The U.S. Department of Justice (DOJ) announced this week that it had successfully seized the online marketplace known as RaidForums and brought criminal charges against its founder and chief administrator, Diogo Santos Coelho of Portugal.
Coelho was arrested in the U.K. back in January at U.S. request, where he remains in custody until the completion of extradition proceedings. Further, the DOJ unsealed court records showing that the United States has been authorized to seize three domains that hosted RaidForums: raidforums.com, Rf.ws, and Raid.lol.
The DOJ has alleged RaidForums’ role as a marketplace for cybercriminals to buy and sell stolen data from 2016 onward. Hacked databases with sensitive personal and financial information from the U.S. and abroad were said to be traded there, including bank routing and account numbers, credit card information, login credentials, and social security numbers. The DOJ believes more than 10 billion unique records were offered through the website.
“The takedown of this online market for the resale of hacked or stolen data disrupts one of the major ways cybercriminals profit from the large-scale theft of sensitive personal and financial information,” Assistant Attorney General Kenneth Polite, Jr. of the Justice Department’s Criminal Division said. “This is another example of how working with our international law enforcement partners has resulted in the shutdown of a criminal marketplace and the arrest of its administrator.”
According to U.S. Attorney Jessica Aber for the Eastern District of Virginia, online anonymity was not able to protect Coelho from prosecution and should serve as a warning to other online criminals.
Even before the hacking allegations, RaidForums had negative associations online. It was founded in 2015 largely to organize and support forms of electronic harassment, including through raiding – overwhelming victims’ online communications – and swatting – a deadly practice that utilizes false reports to police to generate immediate, armed responses against individuals.
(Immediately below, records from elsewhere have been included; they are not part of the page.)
-- ==== Sys2Proof/Laws/WithinPair.lean ====
section
/-! SUPPORT. What each operation of the pair, the chain and resumption may change, once for each (`<operation>_within`); callers cite these and do not unfold. -/

set_option linter.unusedVariables false
set_option linter.unusedSimpArgs false
namespace Sys2Proof.Machine

theorem recordDigests_within {cs : List Part} {r : State} (seq : Nat) (s : State) (hc : subParts [.pair] cs = true) (h : Within cs r s) : Within cs r (recordDigests seq s) := by
  delta recordDigests
  extract_lets a6
  with_reducible apply onPair_within
  with_reducible exact sub_of hc (by decide)
  with_reducible assumption

theorem renewDigest_within {cs : List Part} {r : State} (region : Nat) (seq : Nat) (s : State) (hc : subParts [.pair] cs = true) (h : Within cs r s) : Within cs r (renewDigest region seq s) := by
  delta renewDigest
  extract_lets a7
  with_reducible apply onPair_within
  with_reducible exact sub_of hc (by decide)
  with_reducible assumption

theorem execHelloTimer_within {cs : List Part} {r : State} (s : State) (hc : subParts [.pair, .out] cs = true) (h : Within cs r s) : ResultWithin cs r (execHelloTimer s) := by
  delta execHelloTimer
  with_reducible refine within_next ?_
  with_reducible refine within_ite (fun _ => ?_) (fun _ => ?_)
  with_reducible assumption
  with_reducible apply sendCulvert_within
  with_reducible exact sub_of hc (by decide)
  with_reducible assumption

theorem requestResync_within {cs : List Part} {r : State} (r_ : Nat) (s : State) (hc : subParts [.drowse, .busy, .pair, .out] cs = true) (h : Within cs r s) : Within cs r (requestResync r_ s) := by
  delta requestResync
  with_reducible refine within_ite (fun _ => ?_) (fun _ => ?_)
  with_reducible assumption
  with_reducible apply drowseTrigger_within
  with_reducible exact sub_of hc (by decide)
  with_reducible apply sendCulvert_within
  with_reducible exact sub_of hc (by decide)
  with_reducible apply onPair_within
  with_reducible exact sub_of hc (by decide)
  with_reducible assumption

theorem dropHeld_within {cs : List Part} {r : State} (s : State) (hc : subParts [.buckets, .tcam, .pair] cs = true) (h : Within cs r s) : Within cs r (dropHeld s) := by
  delta dropHeld
  with_reducible refine within_foldl (fun _ _ _ => ?_) ?_
  with_reducible apply unhold_within
  with_reducible exact sub_of hc (by decide)
  with_reducible assumption
  with_reducible assumption

theorem enterPaired_within {cs : List Part} {r : State} (s : State) (hc : subParts [.mode, .faults, .drowse, .busy, .live, .vault, .tally, .endpoint, .buckets, .tcam, .links, .pair, .chain, .out] cs = true) (h : Within cs r s) : Within cs r (enterPaired s) := by
  delta enterPaired
  extract_lets a5 a6 a7 a8
  have e_a5 : Within cs r a5 := by
    unfold a5
    with_reducible apply setPairState_within
    with_reducible exact sub_of hc (by decide)
    with_reducible apply dropHeld_within
    with_reducible exact sub_of hc (by decide)
    with_reducible assumption
  clear_value a5
  have e_a7 : Within cs r a7 := by
    unfold a7
    with_reducible refine within_set_chain (sub_of hc (by decide)) ?_
    with_reducible assumption
  clear_value a7
  have e_a8 : Within cs r a8 := by
    unfold a8
    with_reducible apply onPair_within
    with_reducible exact sub_of hc (by decide)
    with_reducible assumption
  clear_value a8
  with_reducible refine within_ite (fun _ => ?_) (fun _ => ?_)
  with_reducible refine within_foldl (fun _ _ _ => ?_) ?_
  with_reducible apply requestResync_within
  with_reducible exact sub_of hc (by decide)
  with_reducible assumption
  with_reducible assumption
  with_reducible assumption

theorem execHello_within {cs : List Part} {r : State} (m : Sys2Proof.Hello) (s : State) (hc : subParts [.mode, .faults, .drowse, .busy, .live, .vault, .tally, .endpoint, .buckets, .tcam, .links, .pair, .chain, .out] cs = true) (h : Within cs r s) : ResultWithin cs r (execHello m s) := by
  delta execHello
  with_reducible refine within_next ?_
  with_reducible refine within_ite (fun _ => ?_) (fun _ => ?_)
  with_reducible assumption
  with_reducible refine within_ite (fun _ => ?_) (fun _ => ?_)
  with_reducible apply State.bump_within
  with_reducible exact sub_of hc (by decide)
  with_reducible assumption
  with_reducible refine within_ite (fun _ => ?_) (fun _ => ?_)
  with_reducible assumption
  extract_lets a9 a10 a11
  have e_a9 : Within cs r a9 := by
    unfold a9
    with_reducible apply State.put_within
    with_reducible exact sub_of hc (by decide)
    with_reducible assumption
  clear_value a9
  have e_a10 : Within cs r a10 := by
    unfold a10
    with_reducible apply onPair_within
    with_reducible exact sub_of hc (by decide)
    with_reducible assumption
  clear_value a10
  with_reducible refine within_ite (fun _ => ?_) (fun _ => ?_)
  with_reducible apply splitPair_within
  with_reducible exact sub_of hc (by decide)
  with_reducible apply State.put_within
  with_reducible exact sub_of hc (by decide)
  with_reducible assumption
  with_reducible refine within_ite (fun _ => ?_) (fun _ => ?_)
  with_reducible apply startGrace_within
  with_reducible exact sub_of hc (by decide)
  with_reducible apply State.put_within
  with_reducible exact sub_of hc (by decide)
  with_reducible assumption
  with_reducible apply enterPaired_within
  with_reducible exact sub_of hc (by decide)
  with_reducible apply State.put_within
  with_reducible exact sub_of hc (by decide)
  with_reducible assumption

theorem execConfigDigest_within {cs : List Part} {r : State} (a0 : Nat) (digest : Nat) (s : State)
    (hc : subParts [.mode, .faults, .drowse, .busy, .live, .vault, .tally, .endpoint, .buckets, .tcam, .links, .pair, .out] cs = true) (h : Within cs r s) : ResultWithin cs r (execConfigDigest a0 digest s) := by
  delta execConfigDigest
  with_reducible refine within_next ?_
  with_reducible refine within_ite (fun _ => ?_) (fun _ => ?_)
  with_reducible assumption
  with_reducible apply compareDigests_within
  with_reducible exact sub_of hc (by decide)
  with_reducible apply onPair_within
  with_reducible exact sub_of hc (by decide)
  with_reducible assumption

theorem execConfigGraceExpired_within {cs : List Part} {r : State} (s : State) (hc : subParts [.mode, .faults, .drowse, .busy, .live, .vault, .tally, .endpoint, .buckets, .tcam, .links, .pair, .out] cs = true) (h : Within cs r s) : ResultWithin cs r (execConfigGraceExpired s) := by
  delta execConfigGraceExpired
  with_reducible refine within_next ?_
  with_reducible refine within_ite (fun _ => ?_) (fun _ => ?_)
  with_reducible assumption
  split
  with_reducible assumption
  with_reducible refine within_ite (fun _ => ?_) (fun _ => ?_)
  with_reducible apply onPair_within
  with_reducible exact sub_of hc (by decide)
  with_reducible assumption
  with_reducible apply splitPair_within
  with_reducible exact sub_of hc (by decide)
  with_reducible assumption

theorem sendCommit_within {cs : List Part} {r : State} (r_ : Nat) (seq : Nat) (status : Nat) (result : Nat) (s : State) (hc : subParts [.rings, .pair, .out] cs = true) (h : Within cs r s) : Within cs r (sendCommit r_ seq status result s) := by
  delta sendCommit
  with_reducible apply sendCulvert_within
  with_reducible exact sub_of hc (by decide)
  with_reducible apply onRing_within
  with_reducible exact sub_of hc (by decide)
  with_reducible apply recordDigests_within
  with_reducible exact sub_of hc (by decide)
  with_reducible assumption

theorem sendAbort_within {cs : List Part} {r : State} (seq : Nat) (s : State) (hc : subParts [.pair, .out] cs = true) (h : Within cs r s) : Within cs r (sendAbort seq s) := by
  delta sendAbort
  with_reducible apply sendCulvert_within
  with_reducible exact sub_of hc (by decide)
  with_reducible assumption

theorem commitForwarded_within {cs : List Part} {r : State} (r_ : Nat) (seq : Nat) (s : State)
    (hc : subParts [.wakes, .modes, .mode, .faults, .drowse, .busy, .live, .dict, .can, .keys, .vault, .flash, .tally, .tamper, .sluice, .endpoint, .rings, .scratch, .integ, .coh, .results, .buckets, .tcam, .furrow, .links, .slots, .headgate, .pair, .fresh, .out] cs = true) (h : Within cs r s) : Within cs r (commitForwarded r_ seq s) := by
  delta commitForwarded
  extract_lets a7 a8
  have e_a8 : Within cs r a8 := by
    unfold a8
    with_reducible apply sendAbort_within
    with_reducible exact sub_of hc (by decide)
    with_reducible apply holdCommand_within
    with_reducible exact sub_of hc (by decide)
    with_reducible assumption
  clear_value a8
  with_reducible refine within_ite (fun _ => ?_) (fun _ => ?_)
  with_reducible assumption
  split
  with_reducible assumption
  with_reducible apply failCommand_within
  with_reducible exact sub_of hc (by decide)
  with_reducible apply sendAbort_within
  with_reducible exact sub_of hc (by decide)
  with_reducible refine within_of_fail (by assumption) ?_
  with_reducible apply ringOp_within
  with_reducible exact sub_of hc (by decide)
  with_reducible assumption
  with_reducible apply sendCommit_within
  with_reducible exact sub_of hc (by decide)
  with_reducible refine within_of_done (by assumption) ?_
  with_reducible apply ringOp_within
  with_reducible exact sub_of hc (by decide)
  with_reducible assumption
  with_reducible apply onRing_within
  with_reducible exact sub_of hc (by decide)
  with_reducible refine within_of_chain (by assumption) ?_
  with_reducible apply ringOp_within
  with_reducible exact sub_of hc (by decide)
  with_reducible assumption

theorem execCmdVote_within {cs : List Part} {r : State} (status : Nat) (detail : Nat) (pairSeq : Nat) (s : State)
    (hc : subParts [.wakes, .modes, .mode, .faults, .drowse, .busy, .live, .dict, .can, .keys, .vault, .flash, .tally, .tamper, .sluice, .endpoint, .rings, .scratch, .integ, .coh, .results, .buckets, .tcam, .furrow, .links, .slots, .headgate, .pair, .fresh, .out] cs = true) (h : Within cs r s) : ResultWithin cs r (execCmdVote status detail pairSeq s) := by
  delta execCmdVote
  with_reducible refine within_next ?_
  split
  with_reducible assumption
  extract_lets a13
  have e_a13 : Within cs r a13 := by
    unfold a13
    with_reducible apply unhold_within
    with_reducible exact sub_of hc (by decide)
    with_reducible assumption
  clear_value a13
  with_reducible refine within_ite (fun _ => ?_) (fun _ => ?_)
  with_reducible apply failCommand_within
  with_reducible exact sub_of hc (by decide)
  with_reducible apply State.put_within
  with_reducible exact sub_of hc (by decide)
  with_reducible assumption
  with_reducible apply commitForwarded_within
  with_reducible exact sub_of hc (by decide)
  with_reducible assumption

theorem finishForwarded_within {cs : List Part} {r : State} (r_ : Nat) (seq : Nat) (s : State) (hc : subParts [.live, .keys, .endpoint, .rings, .pair, .out] cs = true) (h : Within cs r s) : Within cs r (finishForwarded r_ seq s) := by
  delta finishForwarded
  split
  extract_lets a15
  have e_a15 : Within cs r a15 := by
    unfold a15
    with_reducible apply onPair_within
    with_reducible exact sub_of hc (by decide)
    with_reducible assumption
  clear_value a15
  with_reducible refine within_ite (fun _ => ?_) (fun _ => ?_)
  with_reducible apply onRing_within
  with_reducible exact sub_of hc (by decide)
  with_reducible assumption
  with_reducible apply settleFences_within
  with_reducible exact sub_of hc (by decide)
  with_reducible apply completeCommand_within
  with_reducible exact sub_of hc (by decide)
  with_reducible assumption
  with_reducible assumption

theorem execCmdDone_within {cs : List Part} {r : State} (pairSeq : Nat) (s : State) (hc : subParts [.live, .keys, .endpoint, .rings, .pair, .out] cs = true) (h : Within cs r s) : ResultWithin cs r (execCmdDone pairSeq s) := by
  delta execCmdDone
  with_reducible refine within_next ?_
  with_reducible refine within_ite (fun _ => ?_) (fun _ => ?_)
  with_reducible assumption
  split
  with_reducible assumption
  with_reducible apply finishForwarded_within
  with_reducible exact sub_of hc (by decide)
  with_reducible assumption

theorem voteTimeout_within {cs : List Part} {r : State} (seq : Nat) (s : State) (hc : subParts [.live, .keys, .endpoint, .rings, .buckets, .tcam, .pair, .out] cs = true) (h : Within cs r s) : Within cs r (voteTimeout seq s) := by
  delta voteTimeout
  split
  with_reducible assumption
  with_reducible apply failCommand_within
  with_reducible exact sub_of hc (by decide)
  with_reducible apply unhold_within
  with_reducible exact sub_of hc (by decide)
  with_reducible assumption

theorem execPeerVoteTimeout_within {cs : List Part} {r : State} (pairSeq : Nat) (s : State) (hc : subParts [.live, .keys, .endpoint, .rings, .buckets, .tcam, .pair, .out] cs = true) (h : Within cs r s) : ResultWithin cs r (execPeerVoteTimeout pairSeq s) := by
  delta execPeerVoteTimeout
  with_reducible refine within_next ?_
  with_reducible apply voteTimeout_within
  with_reducible exact sub_of hc (by decide)
  with_reducible assumption

theorem doneTimeout_within {cs : List Part} {r : State} (seq : Nat) (s : State) (hc : subParts [.live, .keys, .endpoint, .rings, .pair, .out] cs = true) (h : Within cs r s) : Within cs r (doneTimeout seq s) := by
  delta doneTimeout
  with_reducible refine within_ite (fun _ => ?_) (fun _ => ?_)
  with_reducible assumption
  split
  with_reducible assumption
  with_reducible apply finishForwarded_within
  with_reducible exact sub_of hc (by decide)
  with_reducible apply State.bump_within
  with_reducible exact sub_of hc (by decide)
  with_reducible assumption

theorem execPeerDoneTimeout_within {cs : List Part} {r : State} (pairSeq : Nat) (s : State) (hc : subParts [.live, .keys, .endpoint, .rings, .pair, .out] cs = true) (h : Within cs r s) : ResultWithin cs r (execPeerDoneTimeout pairSeq s) := by
  delta execPeerDoneTimeout
  with_reducible refine within_next ?_
  with_reducible apply doneTimeout_within
  with_reducible exact sub_of hc (by decide)
  with_reducible assumption

theorem resolveAwaiting_within {cs : List Part} {r : State} (s : State) (hc : subParts [.live, .keys, .endpoint, .rings, .buckets, .tcam, .pair, .out] cs = true) (h : Within cs r s) : Within cs r (resolveAwaiting s) := by
  delta resolveAwaiting
  with_reducible refine within_foldl (fun _ _ _ => ?_) ?_
  split
  with_reducible apply voteTimeout_within
  with_reducible exact sub_of hc (by decide)
  with_reducible assumption
  with_reducible apply doneTimeout_within
  with_reducible exact sub_of hc (by decide)
  with_reducible assumption
  with_reducible assumption
  with_reducible assumption

theorem peerOp_within {cs : List Part} {r : State} (p : Prepared) (s : State)
    (hc : subParts [.wakes, .modes, .mode, .faults, .drowse, .busy, .live, .dict, .can, .keys, .vault, .flash, .tally, .tamper, .sluice, .endpoint, .rings, .scratch, .integ, .coh, .results, .buckets, .tcam, .furrow, .links, .slots, .headgate, .fresh, .out] cs = true) (h : Within cs r s) : OpWithin cs r (peerOp p s) := by
  delta peerOp
  split
  extract_lets a7
  split
  with_reducible refine within_ofail ?_
  with_reducible assumption
  with_reducible apply loadImage_within
  with_reducible exact sub_of hc (by decide)
  with_reducible assumption
  split
  with_reducible refine within_ofail ?_
  with_reducible assumption
  with_reducible apply ringOp_within
  with_reducible exact sub_of hc (by decide)
  with_reducible assumption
“The seizure of the RaidForums website – which facilitated the sale of stolen data from millions of people throughout the world – and the charges against the marketplace’s administrator are a testament to the strength of the FBI’s international partnerships,” Steven D’Antuono, Assistant Director in Charge of the FBI’s Washington Field Office, said. “Cybercrime transcends borders, which is why the FBI is committed to working with our partners to bring cybercriminals to justice – no matter where in the world they live or behind what device they try to hide.”
Coelho has been charged with six counts of conspiracy, access device fraud, and aggravated identity theft.
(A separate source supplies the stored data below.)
theorem coreOff_within {cs : List Part} {r : State} (s : State)
    (hc : subParts [.clock, .power, .wakes, .modes, .mode, .faults, .drowse, .busy, .live, .dict, .mailbox, .can, .keys, .tally, .tamper, .jack, .sluice, .endpoint, .rings, .scratch, .integ, .coh, .results, .buckets, .tcam, .furrow, .links, .slots, .headgate, .pair, .chain] cs = true) (h : Within cs r s) : Within cs r (coreOff s) := by
  delta coreOff
  refine within_update (ps := [.clock, .power, .wakes, .modes, .mode, .faults, .drowse, .busy, .live, .dict, .mailbox, .can, .keys, .tally, .tamper, .jack, .sluice, .endpoint, .rings, .scratch, .integ, .coh, .results, .buckets, .tcam, .furrow, .links, .slots, .headgate, .pair, .chain]) rfl (sub_of hc (by decide)) (fun p hp => by cases p <;> first | exact absurd (by decide) hp | with_unfolding_all rfl) (restartRtc_wall _ _) (Nat.le_refl _) (Nat.le_refl _) (List.suffix_refl _) (fun _ => rfl) (fun _ => rfl) (fun _ => rfl) (fun _ => rfl) (fun _ => rfl) id (fun _ => .inr (.inr rfl)) (fun _ => rfl) (fun _ => rfl) (fun _ => rfl) h

theorem losePower_within {cs : List Part} {r : State} (mode : Nat) (s : State)
    (hc : subParts [.clock, .power, .wakes, .modes, .mode, .faults, .drowse, .busy, .live, .dict, .mailbox, .can, .keys, .vault, .tally, .tamper, .jack, .sluice, .endpoint, .rings, .scratch, .integ, .coh, .results, .buckets, .tcam, .furrow, .links, .slots, .headgate, .pair, .chain, .fresh, .out] cs = true) (h : Within cs r s) (hm : legalMode mode) : Within cs r (losePower mode s) := by
  delta losePower
  extract_lets a7 a8
  have e_a7 : Within cs r a7 := by
    unfold a7
    with_reducible apply coreOff_within
    with_reducible exact sub_of hc (by decide)
    with_reducible assumption
  clear_value a7
  with_reducible apply seedMesh_within
  with_reducible exact sub_of hc (by decide)
  with_reducible apply changeMode_within
  with_reducible exact sub_of hc (by decide)
  with_reducible refine within_set_power_unplanned (sub_of hc (by decide)) ?_
  with_reducible assumption
  with_reducible assumption

theorem execVauxRise_within {cs : List Part} {r : State} (slew : Nat) (s : State) (hc : subParts [.clock, .power, .mode, .busy, .vault, .tally, .tamper, .sluice, .endpoint, .fresh, .out] cs = true) (h : Within cs r s) : ResultWithin cs r (execVauxRise slew s) := by
  unfold execVauxRise
  refine within_onUnit ?_
  split
  exact h
  refine seedMesh_within _ (sub_of hc (by decide)) ?_
  refine changeMode_within _ _ _ (sub_of hc (by decide)) ?_ ⟨by decide, by decide⟩
  refine within_update (ps := [.clock, .power, .sluice]) rfl (sub_of hc (by decide)) (fun p hp => by cases p <;> first | exact absurd (by decide) hp | rfl) ?_ (Nat.le_refl _) (Nat.le_refl _) (List.suffix_refl _) id id id id id id id id id id h
  by_cases hr : s.clock.rtcOn = true
  all_goals simp [hr]

theorem islandOff_within {cs : List Part} {r : State} (s : State) (hc : subParts [.power, .wakes, .live, .sluice, .pair] cs = true) (h : Within cs r s) : Within cs r (islandOff s) := by
  delta islandOff
  with_reducible refine within_update (ps := [.power, .wakes, .live, .sluice, .pair]) rfl (sub_of hc (by decide)) (fun p hp => by cases p <;> first | exact absurd (by decide) hp | with_unfolding_all rfl) rfl (Nat.le_refl _) (Nat.le_refl _) (List.suffix_refl _) id id id id id id id id id id ?_
  with_reducible assumption

theorem execVauxLoss_within {cs : List Part} {r : State} (s : State)
    (hc : subParts [.clock, .power, .wakes, .modes, .mode, .faults, .drowse, .busy, .live, .dict, .mailbox, .can, .keys, .vault, .tally, .tamper, .jack, .sluice, .endpoint, .rings, .scratch, .integ, .coh, .results, .buckets, .tcam, .furrow, .links, .slots, .headgate, .pair, .chain, .fresh, .out] cs = true) (h : Within cs r s) : ResultWithin cs r (execVauxLoss s) := by
  delta execVauxLoss
  with_reducible refine within_next ?_
  with_reducible refine within_ite (fun _ => ?_) (fun _ => ?_)
  with_reducible assumption
  with_reducible refine within_ite (fun _ => ?_) (fun _ => ?_)
  with_reducible apply islandOff_within
  with_reducible exact sub_of hc (by decide)
  with_reducible apply losePower_within
  with_reducible exact sub_of hc (by decide)
  with_reducible assumption
  exact (by unfold legalMode; decide)
  with_reducible apply seedMesh_within
  with_reducible exact sub_of hc (by decide)
  with_reducible apply changeMode_within
  with_reducible exact sub_of hc (by decide)
  with_reducible apply islandOff_within
  with_reducible exact sub_of hc (by decide)
  with_reducible assumption
  exact (by unfold legalMode; decide)

theorem execVbatLost_within {cs : List Part} {r : State} (s : State) (hc : subParts [.clock, .power, .vault, .tamper] cs = true) (h : Within cs r s) : ResultWithin cs r (execVbatLost s) := by
  delta execVbatLost
  with_reducible refine within_next ?_
  with_reducible refine within_ite (fun _ => ?_) (fun _ => ?_)
  with_reducible assumption
  with_reducible refine within_update (ps := [.clock, .power, .vault, .tamper]) rfl (sub_of hc (by decide)) (fun p hp => by cases p <;> first | exact absurd (by decide) hp | with_unfolding_all rfl) rfl (Nat.le_refl _) (Nat.le_refl _) (List.suffix_refl _) id id id id id id id id id id ?_
  with_reducible assumption

theorem execPwrGoodAssert_within {cs : List Part} {r : State} (nodeId : Nat) (secondary : Bool) (chainPos : Nat) (s : State)
    (hc : subParts [.clock, .power, .wakes, .modes, .mode, .busy, .can, .vault, .tally, .tamper, .sluice, .endpoint, .integ, .fresh, .out] cs = true) (h : Within cs r s) : ResultWithin cs r (execPwrGoodAssert nodeId secondary chainPos s) := by
  delta execPwrGoodAssert
  with_reducible apply within_onUnit
  with_reducible refine within_ite (fun _ => ?_) (fun _ => ?_)
  with_reducible assumption
  extract_lets a9 a10 a11 a12 a13 a14 a15 a16 a17
  have e_a17 : Within cs r a17 := by
    unfold a17
    with_reducible apply changeMode_within
    with_reducible exact sub_of hc (by decide)
    with_reducible refine within_update (ps := [.clock, .power, .wakes, .modes, .can, .tamper, .sluice, .integ]) rfl (sub_of hc (by decide)) (fun p hp => by cases p <;> first | exact absurd (by decide) hp | with_unfolding_all rfl) rfl (Nat.le_refl _) (Nat.le_refl _) (List.suffix_refl _) id id id id id id id id id id ?_
    with_reducible assumption
    exact (by unfold legalMode; decide)
  clear_value a17
  with_reducible apply seedMesh_within
  with_reducible exact sub_of hc (by decide)
  with_reducible assumption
Actions taken against Coelho and RaidForums were the result of joint efforts from the FBI, U.S. Secret Service, Joint Cybercrime Action Taskforce (Europol), National Crime Agency (U.K.), Swedish Police Authority (Sweden), Romanian National Police (Romania), Judicial Police (Portugal), Internal Revenue Service Criminal Investigation, Federal Criminal Police Office (Germany) and other law enforcement partners.